/-- The checks of MSR in their order (43_status_register.md section 1 [D19, D14]; 60_exceptions.md section 3): reserved bits in
either target; the T bit, to CPSR in a privileged mode, whatever the field mask; a mode field that is no mode. -/
def Obligations.MsrFaults : Prop :=
  ∀ (st : State) (cond : Cond) (spsr : Bool) (fieldMask : BitVec 4) (rm : RegNum),
    let operand := st.readReg rm
    let i := Instr.msrReg cond spsr fieldMask rm
    conditionPassed cond st.cpsr = some true →
    (operand &&& 0x0FFFFF00#32 ≠ 0#32 →
      exec i st = .next (st.raise (.architecturalViolation .reservedStatusBits) (encodeWord i))) ∧
    (operand &&& 0x0FFFFF00#32 = 0#32 → spsr = false → st.cpsr.mode ≠ .user →
      (operand.getLsbD 5 = true → exec i st = .next (st.raise (.architecturalViolation .thumbBitViaMsr) (encodeWord i))) ∧
      (operand.getLsbD 5 = false → fieldMask.getLsbD 0 = true → (∀ m : Mode, m.code ≠ operand.extractLsb' 0 5) →
        ∃ new : Word, new.extractLsb' 0 5 = operand.extractLsb' 0 5 ∧ exec i st = .next (st.raise .internalError new)))

/-! ### Branches -/

/-- 44_branch.md R270, R272: B and BL. A failed condition does nothing; a passed one sets PC to PC + 8 + offset and
suppresses the increment, BL writes PC + 8 to R14 of the current mode, and nothing else changes. -/
def Obligations.ArmBranches : Prop :=
  ∀ (st : State) (cond : Cond) (imm24 : BitVec 24),
    let offset : Word := (imm24.signExtend 32) <<< 2
    (conditionPassed cond st.cpsr = some false →
      exec (.b cond imm24) st = .next st ∧ exec (.bl cond imm24) st = .next st) ∧
    (conditionPassed cond st.cpsr = some true → st.cpsr.thumb = false →
      (∃ t, exec (.b cond imm24) st = .next t ∧ t.pc = st.pc + 8#32 + offset ∧ t.redirect = true ∧ t.cpsr = st.cpsr ∧
        Frame [15] noBytes st t) ∧
      (∃ t, exec (.bl cond imm24) st = .next t ∧ t.pc = st.pc + 8#32 + offset ∧ t.redirect = true ∧ t.cpsr = st.cpsr ∧
        t.readReg 14#4 = st.readReg 15#4 ∧ t.readReg 14#4 = st.pc + 8#32 ∧ Frame [15, st.slotOf 14#4] noBytes st t))

/-- 44_branch.md R274: ARM BX: T from bit 0 of Rm, PC from the rest, no other bit of CPSR and no other state. -/
def Obligations.ArmBranchExchange : Prop :=
  ∀ (st : State) (cond : Cond) (rm : RegNum), conditionPassed cond st.cpsr = some true →
    ∃ t, exec (.bx cond rm) st = .next t ∧ t.pc = st.readReg rm &&& 0xFFFFFFFE#32 ∧ t.redirect = true ∧
      t.cpsr = { st.cpsr with thumb := (st.readReg rm).getLsbD 0 } ∧ Frame [15] noBytes st t

/-- Thumb BX: the same for any of R0 to R15, bits 2:0 ignored [D20] (44_branch.md section 3). -/
def Obligations.ThumbBranchExchange : Prop :=
  ∀ (st : State) (rs : RegNum) (ignored : BitVec 3),
    ∃ t, exec (.thumbBx rs ignored) st = .next t ∧ t.pc = st.readReg rs &&& 0xFFFFFFFE#32 ∧ t.redirect = true ∧
      t.cpsr = { st.cpsr with thumb := (st.readReg rs).getLsbD 0 } ∧ Frame [15] noBytes st t

/-- Thumb B<cond> for the codes 0 to 13 [D10]: taken, PC + 4 + the offset in halfwords; not taken, nothing
(44_branch.md section 4). -/
def Obligations.ThumbConditionalBranch : Prop :=
  ∀ (st : State) (cond : Cond) (imm8 : BitVec 8), (Instr.thumbBcc cond imm8).wellFormed = true →
    (conditionPassed cond st.cpsr = some false → exec (.thumbBcc cond imm8) st = .next st) ∧
    (conditionPassed cond st.cpsr = some true →
      ∃ t, exec (.thumbBcc cond imm8) st = .next t ∧ t.pc = st.pc + 4#32 + (imm8.signExtend 32) <<< 1 ∧
        t.redirect = true ∧ t.cpsr = st.cpsr ∧ Frame [15] noBytes st t)

/-- The Thumb BL pair [D11, D30] (44_branch.md section 5): R14 is (PC + 4) with bit 0 set, PC is PC + 4 + offset, nothing else
changes; a second halfword that is no suffix raises UnimplementedInstruction with both halfwords. -/
def Obligations.ThumbBranchLink : Prop :=
  ∀ (st : State) (hi : BitVec 11) (second : Half),
    (second.extractLsb' 11 5 = 0b11111#5 →
      ∃ t, exec (.thumbBl hi second) st = .next t ∧
        t.pc = st.pc + 4#32 + ((hi.signExtend 32) <<< 12 + ((second.extractLsb' 0 11).setWidth 32) <<< 1) ∧
        t.redirect = true ∧ t.cpsr = st.cpsr ∧ t.readReg 14#4 = (st.pc + 4#32) ||| 1#32 ∧
        Frame [15, st.slotOf 14#4] noBytes st t) ∧
    (second.extractLsb' 11 5 ≠ 0b11111#5 →
      exec (.thumbBl hi second) st = .next (st.raise .unimplementedInstruction
        (((0b11110#5 ++ hi).setWidth 32) ||| (second.setWidth 32) <<< 16)))

/-! ### Loads and stores -/

/-- LDR in both offset forms and all three indexings, Rd other than 15 [D5, D6] (45_load_store.md section 1): Rd receives the
word of the transfer address, the base the written-back address when P = 0 or W = 1 and it is not Rd, and nothing else
changes. The transfer address by the U bit is the choice of [D5], PRESUMED from the published encoding (log entry 12). -/
def Obligations.LdrResult : Prop :=
  ∀ (i : Instr) (st : State) (cond : Cond) (p u w : Bool) (rn rd : RegNum) (offset : Word),
    IsLdr st i cond p u w rn rd offset → conditionPassed cond st.cpsr = some true → (p = true ∨ w = false) →
    let offsAddr := if u then st.readReg rn + offset else st.readReg rn - offset
    let addr := if p then offsAddr else st.readReg rn
    let writeback := p = false ∨ w = true
    st.WordReadable addr → rd ≠ 15#4 →
    ∃ t, exec i st = .next t ∧ t.readReg rd = st.loadedWord addr ∧ t.cpsr = st.cpsr ∧
      (writeback → rn ≠ rd → rn ≠ 15#4 → t.readReg rn = offsAddr) ∧
      (writeback → rn = 15#4 → t.pc = offsAddr ∧ t.redirect = true) ∧
      (¬ (writeback ∧ rn = 15#4) → t.pc = st.pc ∧ t.redirect = st.redirect) ∧
      Frame (st.slotOf rd :: if !p || w then [st.slotOf rn] else []) noBytes st t

/-- A load into R15 puts the data with bits 1:0 cleared into PC, suppresses the increment and leaves T as it is
(45_load_store.md R305). The transfer address by the U bit is the choice of [D5] (PRESUMED from the published encoding, log
entry 12), the base writeback before the loaded register that of [D6] (R300, R302, R307, log entry 11). -/
def Obligations.LoadIntoPc : Prop :=
  ∀ (i : Instr) (st : State) (cond : Cond) (p u w : Bool) (rn : RegNum) (offset : Word),
    IsLdr st i cond p u w rn 15#4 offset → conditionPassed cond st.cpsr = some true → (p = true ∨ w = false) →
    let offsAddr := if u then st.readReg rn + offset else st.readReg rn - offset
    let addr := if p then offsAddr else st.readReg rn
    st.WordReadable addr →
    ∃ t, exec i st = .next t ∧ t.pc = st.loadedWord addr &&& 0xFFFFFFFC#32 ∧ t.redirect = true ∧ t.cpsr = st.cpsr ∧
      (p = false ∨ w = true → rn ≠ 15#4 → t.readReg rn = offsAddr) ∧
      Frame (15 :: if !p || w then [st.slotOf rn] else []) noBytes st t

/-- STR in both offset forms and all three indexings [D5, D6] (45_load_store.md section 1): the four bytes of the aligned word
at the transfer address are the register's, read before the writeback; every other byte and register is as before. The transfer
address by the U bit is the choice of [D5], PRESUMED from the published encoding (log entry 12). -/
def Obligations.StrResult : Prop :=
  ∀ (i : Instr) (st : State) (cond : Cond) (p u w : Bool) (rn rd : RegNum) (offset : Word),
    IsStr st i cond p u w rn rd offset → conditionPassed cond st.cpsr = some true → (p = true ∨ w = false) →
    let offsAddr := if u then st.readReg rn + offset else st.readReg rn - offset
    let addr := if p then offsAddr else st.readReg rn
    let writeback := p = false ∨ w = true
    st.mem.wf = true → st.WordWritable addr →
    ∃ t, exec i st = .next t ∧
      (∀ k < 4, t.byteAt ((wordAligned addr).toNat + k) = (st.readReg rd).extractLsb' (8 * k) 8) ∧ t.cpsr = st.cpsr ∧
      (writeback → rn ≠ 15#4 → t.readReg rn = offsAddr) ∧
      (writeback → rn = 15#4 → t.pc = offsAddr ∧ t.redirect = true) ∧
      (¬ (writeback ∧ rn = 15#4) → t.pc = st.pc ∧ t.redirect = st.redirect) ∧
      Frame (if !p || w then [st.slotOf rn] else []) (wordBytes addr) st t

/-- A refused LDR or STR changes nothing but the fault record: kind and address of the lowest refused byte of the aligned
word [D16] (45_load_store.md section 1, an inference of the spec; 20_memory.md R90). The transfer address by the U bit is the
choice of [D5], PRESUMED from the published encoding (log entry 12). -/
def Obligations.LoadStoreFaults : Prop :=
  ∀ (i : Instr) (st : State) (cond : Cond) (p u w : Bool) (rn rd : RegNum) (offset : Word) (e : AccessError),
    conditionPassed cond st.cpsr = some true → (p = true ∨ w = false) →
    let offsAddr := if u then st.readReg rn + offset else st.readReg rn - offset
    let addr := if p then offsAddr else st.readReg rn
    (IsLdr st i cond p u w rn rd offset → st.FirstRefused false (wordAligned addr).toNat 4 e →
      exec i st = .next (st.raise e.kind e.address)) ∧
    (IsStr st i cond p u w rn rd offset → st.FirstRefused true (wordAligned addr).toNat 4 e →
      exec i st = .next (st.raise e.kind e.address))

/-- LDMIA, ARM and Thumb [D7, D8, D9] (45_load_store.md section 2): each listed register receives the word at base + 4 x (its
rank in the list), R15 with bits 1:0 cleared; the base becomes base + 4 x count when writeback is asked for and it is not in
the list; nothing else changes. An empty list transfers nothing. -/
def Obligations.LoadMultipleResult : Prop :=
  ∀ (i : Instr) (st : State) (w : Bool) (rn : RegNum) (list : BitVec 16), IsLdm st i w rn list →
    let base := st.readReg rn
    let writeback := w = true ∧ list.getLsbD rn.toNat = false
    let final := base + BitVec.ofNat 32 (4 * rankIn list 16)
    (∀ r < 16, list.getLsbD r = true → st.WordReadable (blockAddress base list r)) →
    ∃ t, exec i st = .next t ∧ t.cpsr = st.cpsr ∧
      (∀ r < 15, list.getLsbD r = true → t.readReg (BitVec.ofNat 4 r) = st.loadedWord (blockAddress base list r)) ∧
      (list.getLsbD 15 = true → t.pc = st.loadedWord (blockAddress base list 15) &&& 0xFFFFFFFC#32 ∧ t.redirect = true) ∧
      (writeback → rn ≠ 15#4 → t.readReg rn = final) ∧
      (writeback → rn = 15#4 → t.pc = final ∧ t.redirect = true) ∧
      (list.getLsbD 15 = false → ¬ (writeback ∧ rn = 15#4) → t.pc = st.pc ∧ t.redirect = st.redirect) ∧
      Frame ((if w && !list.getLsbD rn.toNat then [st.slotOf rn] else []) ++ st.listedSlots list 16) noBytes st t

/-- STMIA, ARM and Thumb [D7, D8, D9] (45_load_store.md section 2): the aligned word at base + 4 x rank holds the value each
listed register had at the start, the base included, R15 as PC + 8; the base becomes base + 4 x count when writeback is asked
for; every other byte and register is as before. -/
def Obligations.StoreMultipleResult : Prop :=
  ∀ (i : Instr) (st : State) (w : Bool) (rn : RegNum) (list : BitVec 16), IsStm st i w rn list → st.mem.wf = true →
    let base := st.readReg rn
    let final := base + BitVec.ofNat 32 (4 * rankIn list 16)
    (∀ r < 16, list.getLsbD r = true → st.WordWritable (blockAddress base list r)) →
    ∃ t, exec i st = .next t ∧ t.cpsr = st.cpsr ∧
      (∀ r < 16, list.getLsbD r = true → ∀ k < 4,
        t.byteAt ((wordAligned (blockAddress base list r)).toNat + k) =
          (st.readReg (BitVec.ofNat 4 r)).extractLsb' (8 * k) 8) ∧
      (w = true → rn ≠ 15#4 → t.readReg rn = final) ∧
      (w = true → rn = 15#4 → t.pc = final ∧ t.redirect = true) ∧
      (¬ (w = true ∧ rn = 15#4) → t.pc = st.pc ∧ t.redirect = st.redirect) ∧
      Frame (if w then [st.slotOf rn] else []) (listedBytes base list 16) st t
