-- ==== Sys2Proof/Laws/Status.lean ====
section
/-! SUPPORT. Laws of the status word: its bits, the mode codes, the conversions between CPSR and its 32-bit word, and the
masked write of MSR. -/

namespace Sys2Proof.Machine

@[simp] theorem Mode.ofCode?_code (m : Mode) : Mode.ofCode? m.code = some m := by cases m <;> rfl

theorem Mode.code_of_ofCode? : ∀ (b : BitVec 5) (m : Mode), Mode.ofCode? b = some m → m.code = b := by
  intro b m h
  unfold Mode.ofCode? at h
  split_ifs at h <;> simp_all <;> subst h <;> rfl

theorem Mode.ofCode?_eq_none_iff (b : BitVec 5) : Mode.ofCode? b = none ↔ ∀ m : Mode, m.code ≠ b := by
  constructor
  · rintro h m rfl
    simp at h
  · intro h
    cases hm : Mode.ofCode? b with
    | none => rfl
    | some m => exact absurd (Mode.code_of_ofCode? b m hm) (h m)

/-- Bit k of the status word. -/
theorem Cpsr.getLsbD_toWord (p : Cpsr) (k : Nat) (hk : k < 32) :
    p.toWord.getLsbD k =
      if k < 5 then p.mode.code.getLsbD k
      else if k = 5 then p.thumb else if k = 6 then p.irqDisable else if k = 7 then p.fiqDisable
      else if k < 28 then p.reserved.getLsbD (k - 8)
      else if k = 28 then p.v else if k = 29 then p.c else if k = 30 then p.z else p.n := by
  simp only [Cpsr.toWord, getLsbD_cat, BitVec.getLsbD_ofBool]
  split_ifs <;> first | omega | grind

@[simp] theorem Cpsr.toWord_mode (p : Cpsr) : p.toWord.extractLsb' 0 5 = p.mode.code := by
  simp [Cpsr.toWord]

@[simp] theorem Cpsr.ofWord?_toWord (p : Cpsr) : Cpsr.ofWord? p.toWord = some p := by
  obtain ⟨n, z, c, v, res, f, i, t, m⟩ := p
  simp [Cpsr.ofWord?, Cpsr.toWord]

theorem Cpsr.ofWord?_eq_none_iff (w : Word) :
    Cpsr.ofWord? w = none ↔ ∀ m : Mode, m.code ≠ w.extractLsb' 0 5 := by
  simp [Cpsr.ofWord?, Mode.ofCode?_eq_none_iff]

/-- The word of the CPSR a word stands for is that word. -/
theorem Cpsr.toWord_of_ofWord? (w : Word) (p : Cpsr) (h : Cpsr.ofWord? w = some p) : p.toWord = w := by
  simp only [Cpsr.ofWord?, Option.map_eq_some_iff] at h
  obtain ⟨m, hm, rfl⟩ := h
  have hc := Mode.code_of_ofCode? _ _ hm
  ext k hk
  rw [← BitVec.getLsbD_eq_getElem, ← BitVec.getLsbD_eq_getElem, Cpsr.getLsbD_toWord _ _ hk]
  simp only [hc, BitVec.getLsbD_extractLsb']
  grind

theorem Cpsr.reserved_of_toWord (p : Cpsr) : p.reserved = p.toWord.extractLsb' 8 20 := by simp [Cpsr.toWord]

/-! ### The masked write -/

theorem getLsbD_mergeBits (old operand mask : Word) (k : Nat) (hk : k < 32) :
    (mergeBits old operand mask).getLsbD k = if mask.getLsbD k then operand.getLsbD k else old.getLsbD k := by
  simp only [mergeBits, BitVec.getLsbD_or, BitVec.getLsbD_and, BitVec.getLsbD_not, hk, decide_true, Bool.true_and]
  cases mask.getLsbD k <;> simp

/-- Bit k of the lane mask is the field-mask bit of its byte. -/
theorem getLsbD_laneMask (fieldMask : BitVec 4) : ∀ k < 32, (laneMask fieldMask).getLsbD k = fieldMask.getLsbD (k / 8) := by
  revert fieldMask; decide

theorem getLsbD_cpsrWriteMask (m : Mode) : ∀ k < 32,
    (cpsrWriteMask m).getLsbD k = (decide (28 ≤ k) || (m.privileged && decide (k < 8) && decide (k ≠ 5))) := by
  cases m <;> decide

theorem getLsbD_spsrWriteMask : ∀ k < 32, spsrWriteMask.getLsbD k = (decide (28 ≤ k) || decide (k < 8)) := by decide

end Sys2Proof.Machine
end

***

**Assignment**
When you reach the line with "word [D16] (45_load_store.md" in the records above, start writing out lines exactly, and stop once the line with "base + 4 x (its" has been written; include nothing else.

**Written reply**
word [D16] (45_load_store.md section 1, an inference of the spec; 20_memory.md R90). The transfer address by the U bit is the
choice of [D5], PRESUMED from the published encoding (log entry 12). -/
def Obligations.LoadStoreFaults : Prop :=
  ∀ (i : Instr) (st : State) (cond : Cond) (p u w : Bool) (rn rd : RegNum) (offset : Word) (e : AccessError),
    conditionPassed cond st.cpsr = some true → (p = true ∨ w = false) →
    let offsAddr := if u then st.readReg rn + offset else st.readReg rn - offset
    let addr := if p then offsAddr else st.readReg rn
    (IsLdr st i cond p u w rn rd offset → st.FirstRefused false (wordAligned addr).toNat 4 e →
      exec i st = .next (st.raise e.kind e.address)) ∧
    (IsStr st i cond p u w rn rd offset → st.FirstRefused true (wordAligned addr).toNat 4 e →
      exec i st = .next (st.raise e.kind e.address))

/-- LDMIA, ARM and Thumb [D7, D8, D9] (45_load_store.md section 2): each listed register receives the word at base + 4 x (its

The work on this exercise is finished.